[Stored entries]
/-- Steps 3 to 6 (13_scheduling.md R349, R351, R353). -/
def State.judge (s : State) (l : Launch) (gt : List Byte) (recs : List QRec) : Verdict :=
  let gs := s.clustersOf l.part
  let bound := recs.filter (fun q => l.namesBound q.trec)
  let dealt := (s.cp.get { } l.server).dealt
  if groupsBad l gt recs then .refuse 0x03
  else if gs.isEmpty then .wait
  else if !placeable s.emptyView l bound gs then .refuse 0x04
  else if l.cores && (coresFit s.emptyView l recs gs dealt).isNone then .refuse 0x05
  else if 256 ≤ (s.launches.filter (fun p => decide (p.2.server = l.server) && !decide (p.2.st = .saved))).length then .wait
  else if l.cores then
    match coresFit (s.coreView 0xFFFFFFFF) l recs gs dealt with
    | some cs => .accept cs
    | none => .wait
  else .accept []

/-! ## Dealing (13_scheduling.md R350 to R352) -/

/-- Slots for a list of cores, one each, lowest free first. -/
def State.pickSlots (s : State) (cs : List Nat) : List Nat :=
  cs.foldl (fun acc c =>
    match (s.freeSlots c 0xFFFFFFFF false).find? (fun w => !acc.contains w) with
    | some w => acc ++ [w]
    | none => acc) []

/-- The cluster whose queue takes the records of a set of bound groups: where R353 would place it now, else where it would in an
empty partition (13_scheduling.md R352, R353; log entry 61). -/
def State.queueOf (s : State) (lid : Nat) (gs : List Nat) (recs : List QRec) (q : QRec) : Nat :=
  let l := s.launch lid
  let ks := closeSet l recs (q.trec.groupNos.find? (fun g => (l.group g).bound) |>.getD 0)
  let ms := recs.filter (fun r => r.trec.groupNos.any ks.contains)
  let at_ (view : Nat → CoreView) : Option Nat := (findPlace view l ms gs ks).bind (fun p => p.1.at_.head?.map (fun x => cluOf x.2))
  match at_ (s.coreView lid) with
  | some g => g
  | none => (at_ s.emptyView).getD (gs.headD 0)

/-- Deal records in order: one of a bound group goes to the cluster chosen for its set, the others to the partition's clusters in
turn (13_scheduling.md R352, R355). -/
def State.deal (s : State) (die : Nat) (gs : List Nat) (recs : List QRec) : State :=
  let bs := recs.filter s.isBound
  let home := bs.map (fun q => (q.id, s.queueOf q.lid gs bs q))
  recs.foldl (fun s q =>
    if !s.runs q.lid then s
    else
      match home.find? (fun x => s.isBound q && decide (x.1 = q.id)) with
      | some (_, g) => s.enqueue g q { task := q.id }
      | none =>
        let p := s.cp.get { } die
        let g := nextOf gs p.dealt
        ({ s with cp := s.cp.set die { p with dealt := g + 1 } }).enqueue g q { task := q.id }) s

/-- A launch is admitted: it runs, its partition's markers are cleared, its slots are reserved and its records dealt
(13_scheduling.md R350 to R352, 14_control_instr.md R402, 15_isolation.md R428, 12_memory_instr.md R343). -/
def State.admitLaunch (s : State) (l : Launch) (recs : List QRec) (cores : List Nat) : State :=
  let gs := s.clustersOf l.part
  let l1 : Launch :=
    { l with nextId := l.nrec, order := s.clock, slots := s.pickSlots cores, init := recs
             boundSlots := (s.pickSlots cores).take (recs.filter (fun q => l.namesBound q.trec)).length
             redDie := (let d := l.lid / 2 ^ 31 % 2; if s.sys.off d then 1 - d else d) }
  let s1 : State := { s with launches := s.launches.set l.lid l1, clock := s.clock + 1 }
  let s2 := gs.foldl (fun s g => s.updCluster g (fun c => { c with phase := 0 })) s1
  (s2.startRun l.lid l.part l.kernel 0).deal l.server gs (recs.map (fun q => { q with lid := l.lid }))

/-! ## Admission (13_scheduling.md R345, R349, R350) -/

/-- Bytes of a fault record (16_recovery.md R450). -/
def FaultRec.bytes (f : FaultRec) (replays : Nat) (nrmark : Bool) : List Byte :=
  let bit (b : Bool) (v : Nat) : Nat := if b then v else 0
  bytesOf 1 f.code ++ bytesOf 1 f.trap ++ bytesOf 1 (bit f.nest 1 + bit nrmark 2 + bit f.dep 4 + bit f.restore 8) ++
  bytesOf 1 replays ++ bytesOf 4 f.task ++ bytesOf 8 f.pc.toNat ++ bytesOf 4 f.lanes.toNat ++ bytesOf 2 f.where_ ++
  bytesOf 1 f.escr ++ bytesOf 1 0 ++ bytesOf 8 f.addr ++ bytesOf 8 f.syn.toNat ++ bytesOf 4 f.unit ++ bytesOf 4 f.tr ++
  bytesOf 4 f.tc ++ bytesOf 12 0

/-- Write ranges for a queue; the token of the first write that waits. -/
def State.cpWrites (s : State) (m : Master) (failed : List (Nat × Nat)) : List (Nat × List Byte) → State × Option Nat
  | [] => (s, none)
  | (va, b) :: rest =>
    match s.cpWrite m failed va b with
    | (t, some tok) => (t, some tok)
    | (t, none) => t.cpWrites m failed rest

/-- HEAD of the descriptor advances (13_scheduling.md R350). -/
def headWrite (desc head : Nat) : Nat × List Byte := (desc + 16, bytesOf 4 ((head + 1) % 2 ^ 32))

/-- What a refused entry gets: LID of no launch, a fault record with CODE alone, then STATUS (13_scheduling.md R348). -/
def refusal (entry code : Nat) : List (Nat × List Byte) :=
  [(entry + 40, bytesOf 4 0xFFFFFFFF), (entry + 192, FaultRec.bytes { code := code, task := 0 } 0 false), (entry, bytesOf 8 (2 ^ 63 + code))]

/-- How an attempt on a queue's head ends. -/
inductive HeadEnd where
  | empty (tail : Nat)       -- nothing to serve
  | malformed (tail : Nat)
  | unreadable
  | waits (tok : Option Nat)
  | refuse (desc head entry code : Nat)
  | accept (desc head entry : Nat) (l : Launch) (recs : List QRec) (cores : List Nat)
  deriving DecidableEq, Repr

# Your objective
Once you have read the records, output each one exactly as written.

# Solution to this task
/-- Steps 3 to 6 (13_scheduling.md R349, R351, R353). -/
def State.judge (s : State) (l : Launch) (gt : List Byte) (recs : List QRec) : Verdict :=
  let gs := s.clustersOf l.part
  let bound := recs.filter (fun q => l.namesBound q.trec)
  let dealt := (s.cp.get { } l.server).dealt
  if groupsBad l gt recs then .refuse 0x03
  else if gs.isEmpty then .wait
  else if !placeable s.emptyView l bound gs then .refuse 0x04
  else if l.cores && (coresFit s.emptyView l recs gs dealt).isNone then .refuse 0x05
  else if 256 ≤ (s.launches.filter (fun p => decide (p.2.server = l.server) && !decide (p.2.st = .saved))).length then .wait
  else if l.cores then
    match coresFit (s.coreView 0xFFFFFFFF) l recs gs dealt with
    | some cs => .accept cs
    | none => .wait
  else .accept []

/-! ## Dealing (13_scheduling.md R350 to R352) -/

/-- Slots for a list of cores, one each, lowest free first. -/
def State.pickSlots (s : State) (cs : List Nat) : List Nat :=
  cs.foldl (fun acc c =>
    match (s.freeSlots c 0xFFFFFFFF false).find? (fun w => !acc.contains w) with
    | some w => acc ++ [w]
    | none => acc) []

/-- The cluster whose queue takes the records of a set of bound groups: where R353 would place it now, else where it would in an
empty partition (13_scheduling.md R352, R353; log entry 61). -/
def State.queueOf (s : State) (lid : Nat) (gs : List Nat) (recs : List QRec) (q : QRec) : Nat :=
  let l := s.launch lid
  let ks := closeSet l recs (q.trec.groupNos.find? (fun g => (l.group g).bound) |>.getD 0)
  let ms := recs.filter (fun r => r.trec.groupNos.any ks.contains)
  let at_ (view : Nat → CoreView) : Option Nat := (findPlace view l ms gs ks).bind (fun p => p.1.at_.head?.map (fun x => cluOf x.2))
  match at_ (s.coreView lid) with
  | some g => g
  | none => (at_ s.emptyView).getD (gs.headD 0)

/-- Deal records in order: one of a bound group goes to the cluster chosen for its set, the others to the partition's clusters in
turn (13_scheduling.md R352, R355). -/
def State.deal (s : State) (die : Nat) (gs : List Nat) (recs : List QRec) : State :=
  let bs := recs.filter s.isBound
  let home := bs.map (fun q => (q.id, s.queueOf q.lid gs bs q))
  recs.foldl (fun s q =>
    if !s.runs q.lid then s
    else
      match home.find? (fun x => s.isBound q && decide (x.1 = q.id)) with
      | some (_, g) => s.enqueue g q { task := q.id }
      | none =>
        let p := s.cp.get { } die
        let g := nextOf gs p.dealt
        ({ s with cp := s.cp.set die { p with dealt := g + 1 } }).enqueue g q { task := q.id }) s

/-- A launch is admitted: it runs, its partition's markers are cleared, its slots are reserved and its records dealt
(13_scheduling.md R350 to R352, 14_control_instr.md R402, 15_isolation.md R428, 12_memory_instr.md R343). -/
def State.admitLaunch (s : State) (l : Launch) (recs : List QRec) (cores : List Nat) : State :=
  let gs := s.clustersOf l.part
  let l1 : Launch :=
    { l with nextId := l.nrec, order := s.clock, slots := s.pickSlots cores, init := recs
             boundSlots := (s.pickSlots cores).take (recs.filter (fun q => l.namesBound q.trec)).length
             redDie := (let d := l.lid / 2 ^ 31 % 2; if s.sys.off d then 1 - d else d) }
  let s1 : State := { s with launches := s.launches.set l.lid l1, clock := s.clock + 1 }
  let s2 := gs.foldl (fun s g => s.updCluster g (fun c => { c with phase := 0 })) s1
  (s2.startRun l.lid l.part l.kernel 0).deal l.server gs (recs.map (fun q => { q with lid := l.lid }))

/-! ## Admission (13_scheduling.md R345, R349, R350) -/

/-- Bytes of a fault record (16_recovery.md R450). -/
def FaultRec.bytes (f : FaultRec) (replays : Nat) (nrmark : Bool) : List Byte :=
  let bit (b : Bool) (v : Nat) : Nat := if b then v else 0
  bytesOf 1 f.code ++ bytesOf 1 f.trap ++ bytesOf 1 (bit f.nest 1 + bit nrmark 2 + bit f.dep 4 + bit f.restore 8) ++
  bytesOf 1 replays ++ bytesOf 4 f.task ++ bytesOf 8 f.pc.toNat ++ bytesOf 4 f.lanes.toNat ++ bytesOf 2 f.where_ ++
  bytesOf 1 f.escr ++ bytesOf 1 0 ++ bytesOf 8 f.addr ++ bytesOf 8 f.syn.toNat ++ bytesOf 4 f.unit ++ bytesOf 4 f.tr ++
  bytesOf 4 f.tc ++ bytesOf 12 0

/-- Write ranges for a queue; the token of the first write that waits. -/
def State.cpWrites (s : State) (m : Master) (failed : List (Nat × Nat)) : List (Nat × List Byte) → State × Option Nat
  | [] => (s, none)
  | (va, b) :: rest =>
    match s.cpWrite m failed va b with
    | (t, some tok) => (t, some tok)
    | (t, none) => t.cpWrites m failed rest

/-- HEAD of the descriptor advances (13_scheduling.md R350). -/
def headWrite (desc head : Nat) : Nat × List Byte := (desc + 16, bytesOf 4 ((head + 1) % 2 ^ 32))

/-- What a refused entry gets: LID of no launch, a fault record with CODE alone, then STATUS (13_scheduling.md R348). -/
def refusal (entry code : Nat) : List (Nat × List Byte) :=
  [(entry + 40, bytesOf 4 0xFFFFFFFF), (entry + 192, FaultRec.bytes { code := code, task := 0 } 0 false), (entry, bytesOf 8 (2 ^ 63 + code))]

/-- How an attempt on a queue's head ends. -/
inductive HeadEnd where
  | empty (tail : Nat)       -- nothing to serve
  | malformed (tail : Nat)
  | unreadable
  | waits (tok : Option Nat)
  | refuse (desc head entry code : Nat)
  | accept (desc head entry : Nat) (l : Launch) (recs : List QRec) (cores : List Nat)
  deriving DecidableEq, Repr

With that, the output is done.